Requirement:
Starting at the line that contains "match exec i s with" in the listing below, write out every line word for word until you have written the line that contains "colour words. -/".

Materials provided:
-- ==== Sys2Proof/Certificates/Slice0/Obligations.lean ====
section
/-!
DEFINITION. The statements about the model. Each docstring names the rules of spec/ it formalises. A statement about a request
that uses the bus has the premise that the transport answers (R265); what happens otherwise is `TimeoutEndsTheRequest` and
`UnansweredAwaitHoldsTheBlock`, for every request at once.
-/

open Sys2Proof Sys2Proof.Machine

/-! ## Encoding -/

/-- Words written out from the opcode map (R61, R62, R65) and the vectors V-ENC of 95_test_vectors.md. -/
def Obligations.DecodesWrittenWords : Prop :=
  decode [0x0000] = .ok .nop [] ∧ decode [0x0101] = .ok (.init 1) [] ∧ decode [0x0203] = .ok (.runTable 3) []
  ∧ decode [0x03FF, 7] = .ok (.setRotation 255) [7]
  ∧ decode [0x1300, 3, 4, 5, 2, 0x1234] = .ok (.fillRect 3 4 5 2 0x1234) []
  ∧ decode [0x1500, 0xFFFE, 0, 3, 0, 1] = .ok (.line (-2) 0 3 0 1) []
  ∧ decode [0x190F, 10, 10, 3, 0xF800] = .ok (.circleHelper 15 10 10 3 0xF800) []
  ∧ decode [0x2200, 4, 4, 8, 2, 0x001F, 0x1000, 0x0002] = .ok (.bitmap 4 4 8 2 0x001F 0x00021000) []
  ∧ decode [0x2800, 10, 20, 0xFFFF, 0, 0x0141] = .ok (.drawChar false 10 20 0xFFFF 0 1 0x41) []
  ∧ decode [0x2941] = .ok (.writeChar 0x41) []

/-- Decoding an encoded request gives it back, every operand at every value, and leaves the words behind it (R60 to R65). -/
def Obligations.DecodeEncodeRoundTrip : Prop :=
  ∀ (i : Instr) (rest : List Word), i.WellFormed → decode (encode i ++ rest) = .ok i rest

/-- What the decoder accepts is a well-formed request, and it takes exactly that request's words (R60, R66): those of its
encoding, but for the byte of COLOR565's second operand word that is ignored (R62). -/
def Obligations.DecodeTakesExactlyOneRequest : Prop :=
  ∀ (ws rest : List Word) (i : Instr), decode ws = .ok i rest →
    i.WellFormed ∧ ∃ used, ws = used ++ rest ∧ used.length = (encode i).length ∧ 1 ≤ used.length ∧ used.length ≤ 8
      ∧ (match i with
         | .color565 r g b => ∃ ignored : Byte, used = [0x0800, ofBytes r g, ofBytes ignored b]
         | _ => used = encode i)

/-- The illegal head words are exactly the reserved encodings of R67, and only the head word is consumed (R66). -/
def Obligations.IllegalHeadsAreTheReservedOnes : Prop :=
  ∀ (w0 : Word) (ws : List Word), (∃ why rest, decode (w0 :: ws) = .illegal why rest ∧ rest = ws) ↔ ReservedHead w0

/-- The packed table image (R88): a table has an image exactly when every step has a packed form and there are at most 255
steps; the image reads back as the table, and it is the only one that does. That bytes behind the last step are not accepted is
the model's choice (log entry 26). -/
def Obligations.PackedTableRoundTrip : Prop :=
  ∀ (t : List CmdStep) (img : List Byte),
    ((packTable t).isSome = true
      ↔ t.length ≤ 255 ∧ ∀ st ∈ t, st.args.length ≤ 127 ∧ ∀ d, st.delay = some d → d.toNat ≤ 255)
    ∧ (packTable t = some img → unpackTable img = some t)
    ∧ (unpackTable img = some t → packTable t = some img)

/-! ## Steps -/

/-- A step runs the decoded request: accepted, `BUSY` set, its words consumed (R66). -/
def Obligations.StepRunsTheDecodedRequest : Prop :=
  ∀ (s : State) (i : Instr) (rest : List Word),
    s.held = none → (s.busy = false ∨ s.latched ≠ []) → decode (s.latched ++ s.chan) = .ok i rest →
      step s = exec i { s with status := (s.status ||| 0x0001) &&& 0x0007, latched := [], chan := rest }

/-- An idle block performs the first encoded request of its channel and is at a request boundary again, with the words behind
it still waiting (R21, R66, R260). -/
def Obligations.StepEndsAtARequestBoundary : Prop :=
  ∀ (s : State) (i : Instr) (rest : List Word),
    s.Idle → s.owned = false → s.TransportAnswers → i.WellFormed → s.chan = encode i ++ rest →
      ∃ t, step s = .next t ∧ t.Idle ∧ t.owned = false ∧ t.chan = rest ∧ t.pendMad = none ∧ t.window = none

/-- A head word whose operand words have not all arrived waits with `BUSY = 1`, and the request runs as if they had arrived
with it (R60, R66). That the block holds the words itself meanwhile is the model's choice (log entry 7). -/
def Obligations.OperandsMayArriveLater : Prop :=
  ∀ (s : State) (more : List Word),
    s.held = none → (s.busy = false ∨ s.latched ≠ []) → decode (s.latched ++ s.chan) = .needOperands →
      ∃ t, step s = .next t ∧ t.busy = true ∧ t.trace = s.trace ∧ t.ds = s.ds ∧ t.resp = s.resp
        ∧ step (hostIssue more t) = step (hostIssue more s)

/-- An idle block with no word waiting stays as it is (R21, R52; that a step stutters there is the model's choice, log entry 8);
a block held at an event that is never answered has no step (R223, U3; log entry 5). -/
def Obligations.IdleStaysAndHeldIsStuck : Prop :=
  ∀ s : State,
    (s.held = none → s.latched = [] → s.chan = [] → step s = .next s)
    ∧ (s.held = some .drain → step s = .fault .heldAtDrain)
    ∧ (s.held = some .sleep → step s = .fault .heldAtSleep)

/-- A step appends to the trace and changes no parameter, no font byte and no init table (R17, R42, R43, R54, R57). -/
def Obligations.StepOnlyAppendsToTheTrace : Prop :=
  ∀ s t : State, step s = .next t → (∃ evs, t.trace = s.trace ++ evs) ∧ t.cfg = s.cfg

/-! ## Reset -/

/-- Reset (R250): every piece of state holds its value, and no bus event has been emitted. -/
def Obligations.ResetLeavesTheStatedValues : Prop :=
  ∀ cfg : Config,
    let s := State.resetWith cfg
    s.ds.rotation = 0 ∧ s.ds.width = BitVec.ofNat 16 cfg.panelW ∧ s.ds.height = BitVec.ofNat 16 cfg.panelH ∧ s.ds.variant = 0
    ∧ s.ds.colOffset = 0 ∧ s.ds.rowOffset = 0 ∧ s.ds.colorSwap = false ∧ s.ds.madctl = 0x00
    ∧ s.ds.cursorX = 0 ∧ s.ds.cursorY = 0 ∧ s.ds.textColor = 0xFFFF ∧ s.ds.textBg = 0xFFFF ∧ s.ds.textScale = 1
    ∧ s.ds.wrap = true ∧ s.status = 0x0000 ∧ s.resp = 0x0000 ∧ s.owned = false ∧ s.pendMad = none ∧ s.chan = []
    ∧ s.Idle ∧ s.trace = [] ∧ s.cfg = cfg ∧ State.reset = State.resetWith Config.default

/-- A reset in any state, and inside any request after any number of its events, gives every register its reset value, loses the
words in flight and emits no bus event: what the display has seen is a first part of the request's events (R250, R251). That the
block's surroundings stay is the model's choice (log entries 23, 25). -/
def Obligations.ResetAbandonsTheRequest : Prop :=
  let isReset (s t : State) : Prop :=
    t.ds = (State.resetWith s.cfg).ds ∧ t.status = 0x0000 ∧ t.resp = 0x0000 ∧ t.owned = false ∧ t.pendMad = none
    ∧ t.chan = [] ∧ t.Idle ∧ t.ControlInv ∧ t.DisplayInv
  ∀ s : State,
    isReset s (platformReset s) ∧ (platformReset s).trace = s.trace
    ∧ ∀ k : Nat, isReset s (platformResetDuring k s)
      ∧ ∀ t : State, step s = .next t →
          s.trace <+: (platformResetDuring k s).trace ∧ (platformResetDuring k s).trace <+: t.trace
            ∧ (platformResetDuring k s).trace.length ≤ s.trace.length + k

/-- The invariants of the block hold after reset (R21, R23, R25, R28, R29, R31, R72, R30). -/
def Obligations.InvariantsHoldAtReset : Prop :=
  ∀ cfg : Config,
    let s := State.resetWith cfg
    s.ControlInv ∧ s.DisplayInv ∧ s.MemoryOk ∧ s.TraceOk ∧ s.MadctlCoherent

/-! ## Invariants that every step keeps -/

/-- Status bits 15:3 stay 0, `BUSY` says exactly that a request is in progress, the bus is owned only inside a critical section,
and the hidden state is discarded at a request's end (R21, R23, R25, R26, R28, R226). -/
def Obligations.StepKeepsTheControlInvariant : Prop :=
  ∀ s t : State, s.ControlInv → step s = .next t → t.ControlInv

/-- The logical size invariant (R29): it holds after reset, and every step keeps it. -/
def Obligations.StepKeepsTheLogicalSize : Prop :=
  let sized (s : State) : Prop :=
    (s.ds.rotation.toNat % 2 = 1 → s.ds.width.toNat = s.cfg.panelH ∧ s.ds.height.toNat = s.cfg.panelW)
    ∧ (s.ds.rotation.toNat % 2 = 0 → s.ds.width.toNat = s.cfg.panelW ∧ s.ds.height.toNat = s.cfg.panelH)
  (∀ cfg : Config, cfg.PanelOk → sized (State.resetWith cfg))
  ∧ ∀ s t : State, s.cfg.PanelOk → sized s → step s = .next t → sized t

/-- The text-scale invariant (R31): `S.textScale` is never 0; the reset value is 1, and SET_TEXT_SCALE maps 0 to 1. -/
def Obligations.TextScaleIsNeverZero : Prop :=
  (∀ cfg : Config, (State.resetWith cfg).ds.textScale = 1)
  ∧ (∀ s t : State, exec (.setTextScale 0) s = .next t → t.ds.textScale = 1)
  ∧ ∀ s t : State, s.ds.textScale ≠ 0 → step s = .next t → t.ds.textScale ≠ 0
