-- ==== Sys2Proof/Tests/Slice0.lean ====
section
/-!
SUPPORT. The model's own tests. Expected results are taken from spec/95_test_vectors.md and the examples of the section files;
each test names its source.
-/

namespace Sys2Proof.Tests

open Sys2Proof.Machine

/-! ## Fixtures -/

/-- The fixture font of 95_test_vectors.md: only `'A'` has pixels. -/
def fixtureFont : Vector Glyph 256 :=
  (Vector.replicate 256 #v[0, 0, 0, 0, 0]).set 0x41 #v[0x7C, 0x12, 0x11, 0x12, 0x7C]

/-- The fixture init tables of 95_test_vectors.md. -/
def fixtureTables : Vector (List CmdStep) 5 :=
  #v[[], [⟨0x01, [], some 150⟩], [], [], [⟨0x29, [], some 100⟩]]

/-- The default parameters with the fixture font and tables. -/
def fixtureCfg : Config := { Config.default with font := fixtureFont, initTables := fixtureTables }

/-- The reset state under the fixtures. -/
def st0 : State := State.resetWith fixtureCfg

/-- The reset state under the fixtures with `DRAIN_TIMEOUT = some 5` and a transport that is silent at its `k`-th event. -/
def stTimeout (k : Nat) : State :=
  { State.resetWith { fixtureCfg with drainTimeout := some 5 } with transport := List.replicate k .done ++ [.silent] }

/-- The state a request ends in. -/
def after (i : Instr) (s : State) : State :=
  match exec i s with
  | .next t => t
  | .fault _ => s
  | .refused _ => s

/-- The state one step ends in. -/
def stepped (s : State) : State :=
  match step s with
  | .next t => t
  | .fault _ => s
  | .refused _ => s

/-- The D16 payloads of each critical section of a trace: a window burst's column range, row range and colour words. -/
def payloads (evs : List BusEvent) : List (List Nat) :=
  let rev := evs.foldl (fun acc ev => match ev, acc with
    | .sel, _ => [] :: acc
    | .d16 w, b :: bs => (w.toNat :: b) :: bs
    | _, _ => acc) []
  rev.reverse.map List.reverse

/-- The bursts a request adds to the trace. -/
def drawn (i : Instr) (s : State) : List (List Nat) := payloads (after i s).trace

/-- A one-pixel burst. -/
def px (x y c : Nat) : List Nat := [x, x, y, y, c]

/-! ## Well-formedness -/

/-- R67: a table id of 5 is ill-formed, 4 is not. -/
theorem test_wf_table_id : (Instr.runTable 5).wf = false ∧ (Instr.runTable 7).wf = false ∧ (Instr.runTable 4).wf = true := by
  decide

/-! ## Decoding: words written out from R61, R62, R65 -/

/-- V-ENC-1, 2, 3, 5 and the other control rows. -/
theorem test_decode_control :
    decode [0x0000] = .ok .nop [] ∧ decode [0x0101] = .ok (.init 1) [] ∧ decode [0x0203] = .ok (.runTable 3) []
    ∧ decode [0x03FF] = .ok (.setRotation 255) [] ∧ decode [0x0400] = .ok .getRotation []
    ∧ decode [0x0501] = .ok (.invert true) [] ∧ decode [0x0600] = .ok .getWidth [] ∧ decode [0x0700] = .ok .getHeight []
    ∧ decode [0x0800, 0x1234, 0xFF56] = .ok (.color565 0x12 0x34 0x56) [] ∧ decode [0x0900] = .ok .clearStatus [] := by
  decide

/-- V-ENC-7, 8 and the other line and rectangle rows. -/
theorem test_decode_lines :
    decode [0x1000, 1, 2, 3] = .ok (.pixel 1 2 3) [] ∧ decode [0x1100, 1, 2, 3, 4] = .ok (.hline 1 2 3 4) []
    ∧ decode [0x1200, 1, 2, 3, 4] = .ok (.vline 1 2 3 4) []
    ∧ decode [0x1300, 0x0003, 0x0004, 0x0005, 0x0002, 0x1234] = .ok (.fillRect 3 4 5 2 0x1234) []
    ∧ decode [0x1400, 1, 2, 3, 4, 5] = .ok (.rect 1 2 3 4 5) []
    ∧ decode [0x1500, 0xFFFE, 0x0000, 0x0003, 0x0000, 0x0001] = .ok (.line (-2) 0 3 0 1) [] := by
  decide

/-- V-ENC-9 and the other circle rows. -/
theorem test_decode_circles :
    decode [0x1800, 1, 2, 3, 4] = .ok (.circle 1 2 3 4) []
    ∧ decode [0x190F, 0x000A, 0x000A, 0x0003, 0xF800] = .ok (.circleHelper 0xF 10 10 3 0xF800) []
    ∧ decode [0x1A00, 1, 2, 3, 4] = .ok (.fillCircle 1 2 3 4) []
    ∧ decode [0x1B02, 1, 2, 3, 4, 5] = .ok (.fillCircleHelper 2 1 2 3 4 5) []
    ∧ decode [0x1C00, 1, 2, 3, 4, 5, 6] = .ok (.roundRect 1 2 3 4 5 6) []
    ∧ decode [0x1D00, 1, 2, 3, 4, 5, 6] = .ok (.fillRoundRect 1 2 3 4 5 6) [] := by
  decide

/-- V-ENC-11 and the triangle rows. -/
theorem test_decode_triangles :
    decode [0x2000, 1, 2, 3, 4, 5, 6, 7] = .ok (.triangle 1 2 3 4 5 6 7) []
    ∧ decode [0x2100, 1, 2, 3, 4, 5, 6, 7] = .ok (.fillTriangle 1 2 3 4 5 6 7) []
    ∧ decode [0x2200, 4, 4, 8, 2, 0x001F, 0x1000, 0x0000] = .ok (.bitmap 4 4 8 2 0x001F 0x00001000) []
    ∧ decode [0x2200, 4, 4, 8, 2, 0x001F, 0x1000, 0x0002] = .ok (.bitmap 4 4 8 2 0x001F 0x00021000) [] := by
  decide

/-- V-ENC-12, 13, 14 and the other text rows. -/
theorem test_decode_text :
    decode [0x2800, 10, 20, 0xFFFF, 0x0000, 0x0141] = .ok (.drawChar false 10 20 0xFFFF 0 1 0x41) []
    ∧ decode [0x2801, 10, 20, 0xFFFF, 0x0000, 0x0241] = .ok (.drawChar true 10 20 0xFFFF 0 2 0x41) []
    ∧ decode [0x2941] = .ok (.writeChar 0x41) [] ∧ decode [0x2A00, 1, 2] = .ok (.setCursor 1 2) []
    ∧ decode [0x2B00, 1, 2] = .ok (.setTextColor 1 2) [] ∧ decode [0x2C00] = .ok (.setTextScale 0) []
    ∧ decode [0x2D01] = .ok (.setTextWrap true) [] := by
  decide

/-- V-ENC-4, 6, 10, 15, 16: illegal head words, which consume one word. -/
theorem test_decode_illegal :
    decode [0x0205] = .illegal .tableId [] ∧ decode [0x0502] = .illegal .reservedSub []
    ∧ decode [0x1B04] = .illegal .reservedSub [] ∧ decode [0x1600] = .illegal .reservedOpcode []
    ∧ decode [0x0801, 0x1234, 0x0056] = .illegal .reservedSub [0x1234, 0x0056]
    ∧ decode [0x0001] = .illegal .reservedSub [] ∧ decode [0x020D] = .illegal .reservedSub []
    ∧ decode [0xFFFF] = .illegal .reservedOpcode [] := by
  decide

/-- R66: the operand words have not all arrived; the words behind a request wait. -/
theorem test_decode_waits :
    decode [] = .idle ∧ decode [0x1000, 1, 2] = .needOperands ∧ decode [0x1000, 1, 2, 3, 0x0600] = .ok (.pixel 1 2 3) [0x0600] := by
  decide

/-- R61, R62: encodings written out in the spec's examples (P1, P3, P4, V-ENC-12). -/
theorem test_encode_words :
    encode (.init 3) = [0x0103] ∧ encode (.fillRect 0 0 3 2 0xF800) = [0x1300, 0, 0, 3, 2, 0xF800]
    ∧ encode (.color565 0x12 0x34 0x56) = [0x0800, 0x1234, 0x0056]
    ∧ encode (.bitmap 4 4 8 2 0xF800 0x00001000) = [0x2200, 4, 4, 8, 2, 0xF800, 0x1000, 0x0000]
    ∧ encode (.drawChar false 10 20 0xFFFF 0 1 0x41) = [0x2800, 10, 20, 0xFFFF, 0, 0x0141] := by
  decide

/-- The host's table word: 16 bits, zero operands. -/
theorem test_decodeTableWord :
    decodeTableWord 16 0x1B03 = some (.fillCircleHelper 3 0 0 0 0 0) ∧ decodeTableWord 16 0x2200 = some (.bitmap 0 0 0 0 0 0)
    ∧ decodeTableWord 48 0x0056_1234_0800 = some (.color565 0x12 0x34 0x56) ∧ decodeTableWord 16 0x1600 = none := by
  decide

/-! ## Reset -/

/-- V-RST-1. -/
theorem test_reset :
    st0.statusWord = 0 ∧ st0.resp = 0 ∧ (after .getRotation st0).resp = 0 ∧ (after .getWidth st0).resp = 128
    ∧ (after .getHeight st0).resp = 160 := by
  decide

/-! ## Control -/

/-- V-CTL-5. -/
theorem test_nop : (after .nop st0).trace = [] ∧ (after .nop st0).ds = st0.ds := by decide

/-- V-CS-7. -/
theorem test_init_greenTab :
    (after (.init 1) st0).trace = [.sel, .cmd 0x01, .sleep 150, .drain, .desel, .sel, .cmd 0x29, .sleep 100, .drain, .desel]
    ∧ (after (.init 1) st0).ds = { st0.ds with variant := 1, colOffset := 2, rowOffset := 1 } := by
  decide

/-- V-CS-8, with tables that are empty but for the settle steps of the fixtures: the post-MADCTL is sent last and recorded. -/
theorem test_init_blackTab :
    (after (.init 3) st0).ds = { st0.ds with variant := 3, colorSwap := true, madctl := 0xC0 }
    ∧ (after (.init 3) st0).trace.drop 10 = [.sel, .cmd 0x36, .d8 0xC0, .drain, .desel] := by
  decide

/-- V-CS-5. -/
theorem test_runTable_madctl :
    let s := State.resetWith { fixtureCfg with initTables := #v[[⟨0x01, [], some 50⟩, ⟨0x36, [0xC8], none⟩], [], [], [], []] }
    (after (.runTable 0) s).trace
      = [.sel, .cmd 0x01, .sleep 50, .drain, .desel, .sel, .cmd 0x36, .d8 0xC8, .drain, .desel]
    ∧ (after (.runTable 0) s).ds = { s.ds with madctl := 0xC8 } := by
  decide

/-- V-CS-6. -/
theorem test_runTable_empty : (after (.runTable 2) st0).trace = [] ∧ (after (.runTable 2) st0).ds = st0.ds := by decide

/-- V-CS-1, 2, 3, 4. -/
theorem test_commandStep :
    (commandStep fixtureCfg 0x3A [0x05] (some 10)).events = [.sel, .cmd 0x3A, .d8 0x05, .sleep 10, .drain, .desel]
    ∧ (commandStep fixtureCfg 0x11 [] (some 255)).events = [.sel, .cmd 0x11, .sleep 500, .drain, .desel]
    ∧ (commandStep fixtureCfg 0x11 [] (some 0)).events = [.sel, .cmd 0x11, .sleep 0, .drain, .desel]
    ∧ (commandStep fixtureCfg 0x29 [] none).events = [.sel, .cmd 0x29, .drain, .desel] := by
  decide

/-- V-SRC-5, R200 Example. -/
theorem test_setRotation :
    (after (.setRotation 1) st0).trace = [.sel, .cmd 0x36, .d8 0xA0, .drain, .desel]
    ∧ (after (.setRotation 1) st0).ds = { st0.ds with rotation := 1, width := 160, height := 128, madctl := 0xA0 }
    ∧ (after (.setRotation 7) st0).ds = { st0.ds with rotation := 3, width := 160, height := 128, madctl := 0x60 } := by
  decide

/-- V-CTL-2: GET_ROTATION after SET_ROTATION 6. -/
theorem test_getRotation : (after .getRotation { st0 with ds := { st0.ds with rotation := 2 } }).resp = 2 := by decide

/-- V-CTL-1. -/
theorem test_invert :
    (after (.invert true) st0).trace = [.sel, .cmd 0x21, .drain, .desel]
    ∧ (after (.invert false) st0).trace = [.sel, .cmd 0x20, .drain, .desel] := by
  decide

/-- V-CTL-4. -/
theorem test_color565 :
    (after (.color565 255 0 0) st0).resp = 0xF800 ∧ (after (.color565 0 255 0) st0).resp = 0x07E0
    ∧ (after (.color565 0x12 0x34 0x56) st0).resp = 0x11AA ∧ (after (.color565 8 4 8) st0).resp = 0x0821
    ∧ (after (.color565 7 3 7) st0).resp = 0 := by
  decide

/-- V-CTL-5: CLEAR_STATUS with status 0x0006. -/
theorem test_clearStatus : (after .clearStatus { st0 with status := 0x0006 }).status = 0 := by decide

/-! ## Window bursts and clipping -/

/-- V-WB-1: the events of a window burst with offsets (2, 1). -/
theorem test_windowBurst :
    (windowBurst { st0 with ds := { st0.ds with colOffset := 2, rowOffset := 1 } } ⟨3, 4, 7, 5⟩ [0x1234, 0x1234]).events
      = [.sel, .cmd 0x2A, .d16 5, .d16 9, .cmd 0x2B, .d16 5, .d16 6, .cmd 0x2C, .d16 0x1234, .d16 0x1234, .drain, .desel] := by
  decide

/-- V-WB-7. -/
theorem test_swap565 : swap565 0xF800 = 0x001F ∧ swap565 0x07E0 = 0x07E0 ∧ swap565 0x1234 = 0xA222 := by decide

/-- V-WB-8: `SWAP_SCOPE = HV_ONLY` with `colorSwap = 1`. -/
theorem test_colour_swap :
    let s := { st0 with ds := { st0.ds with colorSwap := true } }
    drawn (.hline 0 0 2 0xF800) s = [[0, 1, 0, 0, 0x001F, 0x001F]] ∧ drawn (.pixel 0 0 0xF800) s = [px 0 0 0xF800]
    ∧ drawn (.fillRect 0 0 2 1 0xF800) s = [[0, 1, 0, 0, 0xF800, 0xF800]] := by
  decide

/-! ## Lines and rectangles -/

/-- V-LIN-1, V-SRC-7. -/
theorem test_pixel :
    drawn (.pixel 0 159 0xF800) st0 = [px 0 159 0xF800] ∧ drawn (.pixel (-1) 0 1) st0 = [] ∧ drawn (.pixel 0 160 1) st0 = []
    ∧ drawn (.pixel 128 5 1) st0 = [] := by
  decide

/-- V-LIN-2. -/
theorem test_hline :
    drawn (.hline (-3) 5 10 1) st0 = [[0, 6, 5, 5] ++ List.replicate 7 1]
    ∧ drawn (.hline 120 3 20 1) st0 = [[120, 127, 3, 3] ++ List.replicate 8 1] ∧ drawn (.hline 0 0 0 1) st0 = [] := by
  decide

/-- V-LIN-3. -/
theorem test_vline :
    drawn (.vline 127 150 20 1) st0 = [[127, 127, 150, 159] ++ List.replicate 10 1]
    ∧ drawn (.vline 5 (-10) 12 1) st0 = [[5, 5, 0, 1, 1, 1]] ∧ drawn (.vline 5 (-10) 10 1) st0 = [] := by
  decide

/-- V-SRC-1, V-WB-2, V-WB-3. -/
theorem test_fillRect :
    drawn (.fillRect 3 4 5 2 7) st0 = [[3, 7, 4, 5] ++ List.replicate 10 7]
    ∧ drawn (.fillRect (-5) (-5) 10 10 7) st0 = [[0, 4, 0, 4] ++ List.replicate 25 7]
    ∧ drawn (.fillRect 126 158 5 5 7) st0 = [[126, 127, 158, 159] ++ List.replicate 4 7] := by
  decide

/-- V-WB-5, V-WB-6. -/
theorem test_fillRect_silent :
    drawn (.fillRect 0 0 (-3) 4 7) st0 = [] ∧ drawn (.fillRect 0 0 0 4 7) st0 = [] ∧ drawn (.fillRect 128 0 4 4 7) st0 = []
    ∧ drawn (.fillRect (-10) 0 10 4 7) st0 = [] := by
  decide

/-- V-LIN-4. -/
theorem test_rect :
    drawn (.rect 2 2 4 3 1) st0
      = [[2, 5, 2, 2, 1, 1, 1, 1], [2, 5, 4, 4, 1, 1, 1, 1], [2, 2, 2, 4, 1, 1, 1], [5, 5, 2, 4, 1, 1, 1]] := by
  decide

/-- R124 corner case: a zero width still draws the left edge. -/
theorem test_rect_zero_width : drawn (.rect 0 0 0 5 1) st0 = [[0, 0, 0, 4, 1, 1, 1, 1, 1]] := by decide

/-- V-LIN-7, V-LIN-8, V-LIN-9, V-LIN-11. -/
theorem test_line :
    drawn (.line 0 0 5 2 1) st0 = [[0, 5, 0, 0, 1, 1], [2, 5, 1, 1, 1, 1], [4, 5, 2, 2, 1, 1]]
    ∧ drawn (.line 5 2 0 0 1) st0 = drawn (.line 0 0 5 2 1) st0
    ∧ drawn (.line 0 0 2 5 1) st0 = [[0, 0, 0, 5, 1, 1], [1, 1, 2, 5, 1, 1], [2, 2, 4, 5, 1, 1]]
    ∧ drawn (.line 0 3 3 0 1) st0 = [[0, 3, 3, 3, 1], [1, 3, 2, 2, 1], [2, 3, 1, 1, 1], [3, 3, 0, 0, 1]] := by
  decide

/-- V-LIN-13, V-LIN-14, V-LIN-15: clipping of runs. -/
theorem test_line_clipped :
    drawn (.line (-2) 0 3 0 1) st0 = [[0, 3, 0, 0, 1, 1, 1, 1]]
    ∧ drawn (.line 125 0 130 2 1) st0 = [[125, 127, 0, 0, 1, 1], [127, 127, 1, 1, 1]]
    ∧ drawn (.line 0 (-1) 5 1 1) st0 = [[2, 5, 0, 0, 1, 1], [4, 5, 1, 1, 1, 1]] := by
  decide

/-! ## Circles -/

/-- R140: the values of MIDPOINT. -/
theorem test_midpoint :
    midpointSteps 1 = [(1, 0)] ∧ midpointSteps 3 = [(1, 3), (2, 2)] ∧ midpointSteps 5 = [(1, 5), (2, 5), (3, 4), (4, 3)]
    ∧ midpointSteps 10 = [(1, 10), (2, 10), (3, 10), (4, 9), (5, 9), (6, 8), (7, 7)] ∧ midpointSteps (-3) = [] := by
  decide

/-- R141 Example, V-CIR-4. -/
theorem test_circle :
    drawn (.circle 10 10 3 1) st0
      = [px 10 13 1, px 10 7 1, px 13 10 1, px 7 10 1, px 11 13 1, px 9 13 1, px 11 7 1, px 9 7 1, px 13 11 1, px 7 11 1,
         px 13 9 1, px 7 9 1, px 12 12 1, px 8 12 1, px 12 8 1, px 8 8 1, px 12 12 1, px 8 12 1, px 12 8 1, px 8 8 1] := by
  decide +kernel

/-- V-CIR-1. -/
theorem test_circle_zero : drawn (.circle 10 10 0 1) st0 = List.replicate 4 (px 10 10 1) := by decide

Exercise result:
  match exec i s with
  | .next t => t
  | .fault _ => s
  | .refused _ => s

/-- The state one step ends in. -/
def stepped (s : State) : State :=
  match step s with
  | .next t => t
  | .fault _ => s
  | .refused _ => s

/-- The D16 payloads of each critical section of a trace: a window burst's column range, row range and colour words. -/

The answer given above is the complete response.